# Exercise:
Within the material below, transcribe exactly the lines from the one holding "rw [BitVec.extractLsb'_append_eq_right]" through the one holding "exact h a b c rfl rfl rfl", keeping both ends and skipping the rest.

# Task input:

theorem packJ_unpackJ (h : (w.extractLsb' 26 6).toNat = k) : packJ (BitVec.ofNat 6 k) (unpackJ w) = w := by
  rw [← eq_ofNat_of_toNat h]
  exact BitVec.extractLsb'_append_extractLsb'

end

theorem packCL_unpackCL (w : IWord) : packCL (unpackCL w).ch (unpackCL w).z (unpackCL w).len = w := by
  simp (disch := decide) only [packCL, unpackCL, BitVec.extractLsb'_append_extractLsb'_eq_extractLsb']
  exact BitVec.extractLsb'_eq_self

end Sys2Proof
end

section
/-! SUPPORT. The words, part 2: whatever the decoder of a major answers, its words are those that were decoded (R49 to R51). -/

namespace Sys2Proof

/-! ## What a decoder answers -/

/-- Whatever this answer of a decoder is, its words are `ws`. -/
def Reads {α : Type} (words : α → List IWord) (r : Except DecodeError α) (ws : List IWord) : Prop := ∀ i, r = .ok i → words i = ws

section
variable {α : Type} {words : α → List IWord} {ws : List IWord} {r : Except DecodeError α} {e : DecodeError} {i : α} {c : Prop} [Decidable c]

theorem reads_ok : Reads words (.ok i) ws ↔ words i = ws :=
  ⟨fun h => h i rfl, fun h _ eq => Except.ok.inj eq ▸ h⟩

theorem reads_error : Reads words (.error e) ws ↔ True := iff_true_intro nofun

theorem reads_refuse : Reads words (if c then .error e else r) ws ↔ (¬ c → Reads words r ws) := by
  by_cases h : c <;> simp [h, reads_error]

theorem reads_guard : Reads words (if c then r else .error e) ws ↔ (c → Reads words r ws) := by
  by_cases h : c <;> simp [h, reads_error]

theorem reads_ifZero {n : ℕ} {x : BitVec n} {i : Instr} : Reads encode (ifZero x i) ws ↔ (x = 0 → encode i = ws) := by
  rw [ifZero, reads_guard, reads_ok]

theorem reads_noRm {rm : Rm} {r : Except DecodeError Instr} : Reads encode (noRm rm r) ws ↔ (rm = .rne → Reads encode r ws) := by
  rw [noRm, reads_guard]

theorem toK_append (y : BitVec 3) (f : KReg → Instr) : toK (0#1 ++ y) f = .ok (f y) := by
  simp (disch := decide) only [toK, extract_append, BitVec.extractLsb'_eq_self, Nat.reduceSub]
  rfl

theorem toKs_append (x y z : BitVec 3) (f : KReg → KReg → KReg → Instr) : toKs (0#1 ++ x) (0#1 ++ y) (0#1 ++ z) f = .ok (f x y z) := by
  simp (disch := decide) only [toKs, extract_append, BitVec.extractLsb'_eq_self, Nat.reduceSub]
  rfl

theorem to32_ofCode (b : Bool) (f : Bool → Except DecodeError α) : to32 (Sz.ofCode (1#1 ++ bit b)) f = f b := by cases b <;> rfl

theorem reads_toK {x : BitVec 4} {f : KReg → Instr} : Reads encode (toK x f) ws ↔ ∀ y, x = 0#1 ++ y → encode (f y) = ws := by
  constructor
  · rintro h y rfl
    exact h _ (toK_append y f)
  · intro h
    refine reads_guard.mpr fun high => reads_ok.mpr ?_
    obtain ⟨y, rfl⟩ := extract_high_eq.mp high
    rw [BitVec.extractLsb'_append_eq_right]
    exact h y rfl

theorem reads_toKs {x y z : BitVec 4} {f : KReg → KReg → KReg → Instr} :
    Reads encode (toKs x y z f) ws ↔ ∀ a b c, x = 0#1 ++ a → y = 0#1 ++ b → z = 0#1 ++ c → encode (f a b c) = ws := by
  constructor
  · rintro h a b c rfl rfl rfl
    exact h _ (toKs_append a b c f)
  · intro h
    refine reads_guard.mpr fun ⟨hx, hy, hz⟩ => reads_ok.mpr ?_
    obtain ⟨a, rfl⟩ := extract_high_eq.mp hx
    obtain ⟨b, rfl⟩ := extract_high_eq.mp hy
    obtain ⟨c, rfl⟩ := extract_high_eq.mp hz
    simp only [BitVec.extractLsb'_append_eq_right]
    exact h a b c rfl rfl rfl

theorem reads_to32 {e : Sz} {f : Bool → Except DecodeError α} :
    Reads words (to32 e f) ws ↔ ∀ b, e.code = 1#1 ++ bit b → Reads words (f b) ws := by
  constructor
  · intro h b code
    rwa [← Sz.ofCode_code e, code, to32_ofCode] at h
  · intro h
    cases e with
    | w8 => exact reads_error.mpr trivial
    | w16 => exact reads_error.mpr trivial
    | w32 => exact h false rfl
    | w64 => exact h true rfl

end

/-! ## Integers, memory and scalars -/

theorem decodeAlu_reads {d a b : GReg} {fn : BitVec 11} : Reads encode (decodeAlu d a b fn) [packA 0x01 d a b fn] := by
  unfold decodeAlu
  split <;> simp only [reads_ok, reads_error, reads_ifZero]
  all_goals
    rename_i member
    obtain rfl := eq_ofNat_of_toNat member
    intros
    subst_vars
    rfl

theorem decodeShi_reads {d a : GReg} {imm : BitVec 16} : Reads encode (decodeShi d a imm) [packI 0x07 d a imm] := by
  obtain ⟨x, n, rfl⟩ := exists_append 10 6 imm
  obtain ⟨kind, z, rfl⟩ := exists_append 2 8 x
  simp (disch := decide) only [decodeShi, extract_append, BitVec.extractLsb'_eq_self, Nat.reduceSub, reads_refuse, not_not]
  rintro rfl
  split <;> simp only [reads_ok, reads_error]
  all_goals
    rename_i member
    obtain rfl := eq_ofNat_of_toNat member
    rfl

theorem decodeCoord_reads {d a b : GReg} {fn : BitVec 11} : Reads encode (decodeCoord d a b fn) [packA 0x13 d a b fn] := by
  unfold decodeCoord
  split <;> simp only [reads_ok, reads_error, reads_ifZero]
  all_goals
    rename_i member
    obtain rfl := eq_ofNat_of_toNat member
    intros
    subst_vars
    rfl

theorem decodeAmo_reads {d a b : GReg} {fn : BitVec 11} : Reads encode (decodeAmo d a b fn) [packA 0x18 d a b fn] := by
  obtain ⟨x, m, rfl⟩ := exists_append 7 4 fn
  obtain ⟨z, w, rfl⟩ := exists_append 6 1 x
  obtain ⟨w, rfl⟩ := exists_bit w
  simp (disch := decide) only [decodeAmo, extract_append, BitVec.extractLsb'_eq_self, Nat.reduceSub, reads_refuse, not_not, unbit_bit]
  rintro rfl
  split <;> simp only [reads_ok, reads_error]
  all_goals
    rename_i member
    obtain rfl := eq_ofNat_of_toNat member
    rfl

theorem decodeFence_reads {d a b : GReg} {fn : BitVec 11} : Reads encode (decodeFence d a b fn) [packA 0x19 d a b fn] := by
  obtain ⟨x, s, rfl⟩ := exists_append 8 3 fn
  obtain ⟨z, k, rfl⟩ := exists_append 6 2 x
  simp (disch := decide) only [decodeFence, extract_append, BitVec.extractLsb'_eq_self, Nat.reduceSub, reads_refuse, not_or, not_not]
  rintro ⟨rfl, rfl, rfl, rfl⟩
  split <;> simp only [reads_ok, reads_error]
  all_goals
    rename_i kind scope
    obtain rfl := eq_ofNat_of_toNat kind
    obtain rfl := Scope.ofCode_eq_some.mp scope
    rfl

theorem decodeFp_reads {d a b : GReg} {fn : BitVec 11} : Reads encode (decodeFp d a b fn) [packA 0x1A d a b fn] := by
  obtain ⟨x, m, rfl⟩ := exists_append 5 6 fn
  obtain ⟨x, p, rfl⟩ := exists_append 4 1 x
  obtain ⟨z, rm, rfl⟩ := exists_append 1 3 x
  obtain ⟨p, rfl⟩ := Prec.exists_code p
  simp (disch := decide) only [decodeFp, extract_append, BitVec.extractLsb'_eq_self, Nat.reduceSub, Prec.ofCode_code, reads_refuse, not_not]
  rintro rfl
  split
  next => exact reads_error.mpr trivial
  next code =>
    obtain rfl := Rm.ofCode_eq_some.mp code
    split <;> simp only [reads_ok, reads_error, reads_ifZero, reads_noRm]
    all_goals
      rename_i member
      obtain rfl := eq_ofNat_of_toNat member
      intros
      subst_vars
      rfl

theorem decodeFma_reads {d a b : GReg} {fn : BitVec 11} : Reads encode (decodeFma d a b fn) [packA 0x1B d a b fn] := by
  obtain ⟨x, rm, rfl⟩ := exists_append 8 3 fn
  obtain ⟨x, p, rfl⟩ := exists_append 7 1 x
  obtain ⟨c, m, rfl⟩ := exists_append 5 2 x
  obtain ⟨p, rfl⟩ := Prec.exists_code p
  simp (disch := decide) only [decodeFma, extract_append, BitVec.extractLsb'_eq_self, Nat.reduceSub, Prec.ofCode_code]
  split
  next => exact reads_error.mpr trivial
  next code =>
    obtain rfl := Rm.ofCode_eq_some.mp code
    match m with
    | 0 | 1 | 2 | 3 => exact reads_ok.mpr rfl

theorem decodeFcvt_reads {d a b : GReg} {fn : BitVec 11} : Reads encode (decodeFcvt d a b fn) [packA 0x1C d a b fn] := by
  obtain ⟨z, sat, rfl⟩ := exists_append 4 1 b
  obtain ⟨sat, rfl⟩ := exists_bit sat
  obtain ⟨x, dst, rfl⟩ := exists_append 7 4 fn
  obtain ⟨rm, src, rfl⟩ := exists_append 3 4 x
  simp (disch := decide) only [decodeFcvt, extract_append, BitVec.extractLsb'_eq_self, Nat.reduceSub, reads_refuse, not_not, unbit_bit]
  rintro rfl
  split
  next rm' src' dst' =>
    obtain rfl := Rm.ofCode_eq_some.mp rm'
    obtain rfl := Ty.ofCode_eq_some.mp src'
    obtain rfl := Ty.ofCode_eq_some.mp dst'
    exact reads_ok.mpr rfl
  next => exact reads_error.mpr trivial

/-! ## Vectors -/

theorem decodeGath_reads {op : BitVec 6} {v : VReg} {g s : GReg} {esz : BitVec 2} {k : KReg} {off : BitVec 7} {mk : VReg → Bool → Instr}
    (h : ∀ vi e, encode (mk vi e) = [packVM op v g (0#1 ++ vi) (1#1 ++ bit e) k off]) :
    Reads encode (decodeGath mk s esz) [packVM op v g s esz k off] := by
  obtain ⟨z, vi, rfl⟩ := exists_append 1 4 s
  obtain ⟨one, e, rfl⟩ := exists_append 1 1 esz
  obtain ⟨e, rfl⟩ := exists_bit e
  obtain ⟨one, rfl⟩ := exists_bit one
  simp (disch := decide) only [decodeGath, extract_append, BitVec.extractLsb'_eq_self, Nat.reduceSub, reads_refuse, reads_ok, not_or, not_not,
    unbit_bit]
  rintro ⟨rfl, wide⟩
  cases one with
  | false => exact absurd rfl wide
  | true => exact h vi e

theorem decodeVfp_reads {d a b c : VReg} {k : KReg} {fn : BitVec 7} : Reads encode (decodeVfp d a b c k fn) [packV 0x24 d a b c k fn] := by
  obtain ⟨x, m, rfl⟩ := exists_append 2 5 fn
  obtain ⟨z, p, rfl⟩ := exists_append 1 1 x
  obtain ⟨p, rfl⟩ := Prec.exists_code p
  simp (disch := decide) only [decodeVfp, extract_append, BitVec.extractLsb'_eq_self, Nat.reduceSub, Prec.ofCode_code, reads_refuse, not_or,
    not_not]
  rintro ⟨rfl, rfl⟩
  split <;> simp only [reads_ok, reads_error, reads_ifZero, reads_guard, reads_toK]
  all_goals
    rename_i member
    obtain rfl := eq_ofNat_of_toNat member
    intros
    subst_vars
    rfl

theorem decodeVfma_reads {d a b c : VReg} {k : KReg} {fn : BitVec 7} : Reads encode (decodeVfma d a b c k fn) [packV 0x25 d a b c k fn] := by
  obtain ⟨x, m, rfl⟩ := exists_append 5 2 fn
  obtain ⟨z, p, rfl⟩ := exists_append 4 1 x
  obtain ⟨p, rfl⟩ := Prec.exists_code p
  simp (disch := decide) only [decodeVfma, extract_append, BitVec.extractLsb'_eq_self, Nat.reduceSub, Prec.ofCode_code, reads_refuse, not_not]
  rintro rfl
  match m with
  | 0 | 1 | 2 | 3 => exact reads_ok.mpr rfl

theorem decodeVint_reads {d a b c : VReg} {k : KReg} {fn : BitVec 7} : Reads encode (decodeVint d a b c k fn) [packV 0x26 d a b c k fn] := by
  obtain ⟨e, m, rfl⟩ := exists_append 2 5 fn
  obtain ⟨e, rfl⟩ := Sz.exists_code e
  simp (disch := decide) only [decodeVint, extract_append, BitVec.extractLsb'_eq_self, Nat.reduceSub, Sz.ofCode_code, reads_refuse, not_not]
  rintro rfl
  split <;> simp only [reads_ok, reads_error, reads_ifZero, reads_toK, reads_to32]
  all_goals
    rename_i member
    obtain rfl := eq_ofNat_of_toNat member
  case h_20 | h_21 | h_22 => -- VEQ, VLT, VLTN
    intro e64 size kd field
    rw [size, field]
    rfl
  all_goals
    intros
    subst_vars
    rfl

theorem decodeVcvt_reads {d a b c : VReg} {k : KReg} {fn : BitVec 7} : Reads encode (decodeVcvt d a b c k fn) [packV 0x28 d a b c k fn] := by
  obtain ⟨rm, src, rfl⟩ := exists_append 3 4 fn
  obtain ⟨sat, vr, rfl⟩ := exists_append 1 3 c
  obtain ⟨sat, rfl⟩ := exists_bit sat
  simp (disch := decide) only [decodeVcvt, extract_append, BitVec.extractLsb'_eq_self, Nat.reduceSub, unbit_bit]
  split
  next rm' src' dst' =>
    obtain rfl := Rm.ofCode_eq_some.mp rm'
    obtain rfl := Ty.ofCode_eq_some.mp src'
    obtain rfl := Ty.ofCode_eq_some.mp dst'
    exact reads_ok.mpr rfl
  next => exact reads_error.mpr trivial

# Result for this task:
    rw [BitVec.extractLsb'_append_eq_right]
    exact h y rfl

theorem reads_toKs {x y z : BitVec 4} {f : KReg → KReg → KReg → Instr} :
    Reads encode (toKs x y z f) ws ↔ ∀ a b c, x = 0#1 ++ a → y = 0#1 ++ b → z = 0#1 ++ c → encode (f a b c) = ws := by
  constructor
  · rintro h a b c rfl rfl rfl
    exact h _ (toKs_append a b c f)
  · intro h
    refine reads_guard.mpr fun ⟨hx, hy, hz⟩ => reads_ok.mpr ?_
    obtain ⟨a, rfl⟩ := extract_high_eq.mp hx
    obtain ⟨b, rfl⟩ := extract_high_eq.mp hy
    obtain ⟨c, rfl⟩ := extract_high_eq.mp hz
    simp only [BitVec.extractLsb'_append_eq_right]
    exact h a b c rfl rfl rfl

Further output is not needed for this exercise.